DATASET EXTRACT:

-- ==== Sys2Proof/WellFormed.lean ====
section
/-! DEFINITION. Which terms of `Instr` stand for a command or event of the part: the packets R69 lets a link
carry, and the frames R157 sorts into each row. -/

namespace Sys2Proof

/-- A request packet the link can carry (R69): 1–16 beats, an address whose low four bits are zero, and as many
data beats as the length for a WRITE, none for a READ. -/
def Request.wf (r : Request) : Bool :=
  decide (1 ≤ r.length) && decide (r.length ≤ 16) && (r.address.extractLsb' 0 4 == 0) &&
    match r.kind with
    | .read => r.data.isEmpty
    | .write => r.data.length == r.length

/-- The terms that are a frame, packet or event of their row. -/
def Instr.wf : Instr → Bool
  | .shortHeaderFrame bits => decide (1 ≤ bits.length) && decide (bits.length < headerLength)
  | .parityErrorFrame header _ => !oddOnes (wordBits header) && header != BitVec.allOnes 12
  | .unknownCommand code _ _ => !codeAssigned code
  | .requestAccept r => r.wf
  | .noOperation _ _ => true
  | .readDeviceStatus _ _ => true
  | .setDeviceControls _ _ => true
  | .clearAlerts _ _ => true
  | .stageDescriptor _ _ => true
  | .readActiveDescriptor _ _ => true
  | .readStagedDescriptor _ _ => true
  | .startClass _ _ => true
  | .stopClass _ _ => true
  | .restartClass _ _ => true
  | .readClassStatus _ _ => true
  | .writeMapEntry _ _ => true
  | .readMapEntry _ _ => true
  | .readSlot _ _ => true
  | .fence _ _ => true
  | .unfence _ _ => true
  | .readRecord _ _ => true
  | .retireRecord _ _ => true
  | .clearRegulation _ _ => true
  | .zeroBitFrame => true
  | .linkReset _ => true
  | .issue _ => true
  | .writeAck _ _ _ => true
  | .readData _ _ _ _ => true
  | .tick _ _ => true
  | .periodEnd _ => true
  | .halfGrant _ => true
  | .holdLimitExpiry _ => true
  | .drainStuck _ => true
  | .freezeAssert => true
  | .freezeRelease => true
  | .hardReset => true
  | .resetRelease _ => true
  | .mSideCanTakeRequest => true
  | .sselRemnantNegation => true

end Sys2Proof
end

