-- ==== Sys2Proof/Machine/HoldPool.lean ====
section
/-! DEFINITION. The Hold Pool's events: acceptance (R71), the judgement when the M-side can take a request (R79),
the expiry of a hold limit (R83) and READ SLOT (R90). -/

namespace Sys2Proof.Machine

/-- A slot as acceptance fills it (R71 steps 2, 3 and 5). -/
def State.freshSlot (s : State) (r : Request) : HeldSlot :=
  { request := r, cls := s.classify r, wait := 0, forced := false, creditWaited := false }

/-- The acceptance of a request into a FREE slot (R71). -/
def State.acceptInto (k : SlotId) (r : Request) (s : State) : State :=
  { s with slots := s.slots.set k (some (s.freshSlot r)), arrival := s.arrival ++ [k] }

/-- The acceptance of a request (R71): into the lowest-numbered FREE slot; a request that finds the I-side not
ready stays outside the pacer (R70, log entry 6). -/
def State.accept (r : Request) (s : State) : State :=
  if s.iSideReady then
    match s.freeSlot with
    | some k => (s.acceptInto k r).judged
    | none => s
  else s

/-- REQUEST_ACCEPT (R71). -/
def execRequestAccept (request : Request) (s : State) : Result :=
  if request.wf then .next (s.accept request) else .refused (.illFormed "REQUEST_ACCEPT")

/-- M_SIDE_CAN_TAKE_REQUEST (R69, R74, R79). -/
def execMSideCanTakeRequest (s : State) : Result :=
  .next { s with controllerReady := true }.judged

/-- Whether the pool owes a tick at which slot `k`'s request expires (R83). -/
def State.expiryDue (k : SlotId) (s : State) : Bool :=
  decide (TickTaker.pool ∈ s.owedTicks) && s.slotExpires k

/-- HOLD_LIMIT_EXPIRY (R83): the pool takes the tick it owes; nothing where no expiry of slot `k` is due. -/
def execHoldLimitExpiry (k : SlotId) (s : State) : Result :=
  .next (if s.expiryDue k then s.takeOwed .pool else s)

/-- READ SLOT (R90). -/
def execReadSlot (operand : BitVec 5) (rest : Bits) (s : State) : Result :=
  .next (s.onCommand rest fun s => s.load .done (s.slotBits (slotOperand operand)))

end Sys2Proof.Machine
end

YOUR GOAL: Starting with the first entry and ending with the last, give all of them again unchanged.

RESULT OF THE EXERCISE:
-- ==== Sys2Proof/WellFormed.lean ====
section
/-! DEFINITION. Which terms of `Instr` stand for a command or event of the part: the packets R69 lets a link
carry, and the frames R157 sorts into each row. -/

namespace Sys2Proof

/-- A request packet the link can carry (R69): 1–16 beats, an address whose low four bits are zero, and as many
data beats as the length for a WRITE, none for a READ. -/
def Request.wf (r : Request) : Bool :=
  decide (1 ≤ r.length) && decide (r.length ≤ 16) && (r.address.extractLsb' 0 4 == 0) &&
    match r.kind with
    | .read => r.data.isEmpty
    | .write => r.data.length == r.length

/-- The terms that are a frame, packet or event of their row. -/
def Instr.wf : Instr → Bool
  | .shortHeaderFrame bits => decide (1 ≤ bits.length) && decide (bits.length < headerLength)
  | .parityErrorFrame header _ => !oddOnes (wordBits header) && header != BitVec.allOnes 12
  | .unknownCommand code _ _ => !codeAssigned code
  | .requestAccept r => r.wf
  | .noOperation _ _ => true
  | .readDeviceStatus _ _ => true
  | .setDeviceControls _ _ => true
  | .clearAlerts _ _ => true
  | .stageDescriptor _ _ => true
  | .readActiveDescriptor _ _ => true
  | .readStagedDescriptor _ _ => true
  | .startClass _ _ => true
  | .stopClass _ _ => true
  | .restartClass _ _ => true
  | .readClassStatus _ _ => true
  | .writeMapEntry _ _ => true
  | .readMapEntry _ _ => true
  | .readSlot _ _ => true
  | .fence _ _ => true
  | .unfence _ _ => true
  | .readRecord _ _ => true
  | .retireRecord _ _ => true
  | .clearRegulation _ _ => true
  | .zeroBitFrame => true
  | .linkReset _ => true
  | .issue _ => true
  | .writeAck _ _ _ => true
  | .readData _ _ _ _ => true
  | .tick _ _ => true
  | .periodEnd _ => true
  | .halfGrant _ => true
  | .holdLimitExpiry _ => true
  | .drainStuck _ => true
  | .freezeAssert => true
  | .freezeRelease => true
  | .hardReset => true
  | .resetRelease _ => true
  | .mSideCanTakeRequest => true
  | .sselRemnantNegation => true

end Sys2Proof
end

-- ==== Sys2Proof/Machine/HoldPool.lean ====
section
/-! DEFINITION. The Hold Pool's events: acceptance (R71), the judgement when the M-side can take a request (R79),
the expiry of a hold limit (R83) and READ SLOT (R90). -/

namespace Sys2Proof.Machine

/-- A slot as acceptance fills it (R71 steps 2, 3 and 5). -/
def State.freshSlot (s : State) (r : Request) : HeldSlot :=
  { request := r, cls := s.classify r, wait := 0, forced := false, creditWaited := false }

/-- The acceptance of a request into a FREE slot (R71). -/
def State.acceptInto (k : SlotId) (r : Request) (s : State) : State :=
  { s with slots := s.slots.set k (some (s.freshSlot r)), arrival := s.arrival ++ [k] }

/-- The acceptance of a request (R71): into the lowest-numbered FREE slot; a request that finds the I-side not
ready stays outside the pacer (R70, log entry 6). -/
def State.accept (r : Request) (s : State) : State :=
  if s.iSideReady then
    match s.freeSlot with
    | some k => (s.acceptInto k r).judged
    | none => s
  else s

/-- REQUEST_ACCEPT (R71). -/
def execRequestAccept (request : Request) (s : State) : Result :=
  if request.wf then .next (s.accept request) else .refused (.illFormed "REQUEST_ACCEPT")

/-- M_SIDE_CAN_TAKE_REQUEST (R69, R74, R79). -/
def execMSideCanTakeRequest (s : State) : Result :=
  .next { s with controllerReady := true }.judged

/-- Whether the pool owes a tick at which slot `k`'s request expires (R83). -/
def State.expiryDue (k : SlotId) (s : State) : Bool :=
  decide (TickTaker.pool ∈ s.owedTicks) && s.slotExpires k

/-- HOLD_LIMIT_EXPIRY (R83): the pool takes the tick it owes; nothing where no expiry of slot `k` is due. -/
def execHoldLimitExpiry (k : SlotId) (s : State) : Result :=
  .next (if s.expiryDue k then s.takeOwed .pool else s)

/-- READ SLOT (R90). -/
def execReadSlot (operand : BitVec 5) (rest : Bits) (s : State) : Result :=
  .next (s.onCommand rest fun s => s.load .done (s.slotBits (slotOperand operand)))

end Sys2Proof.Machine
end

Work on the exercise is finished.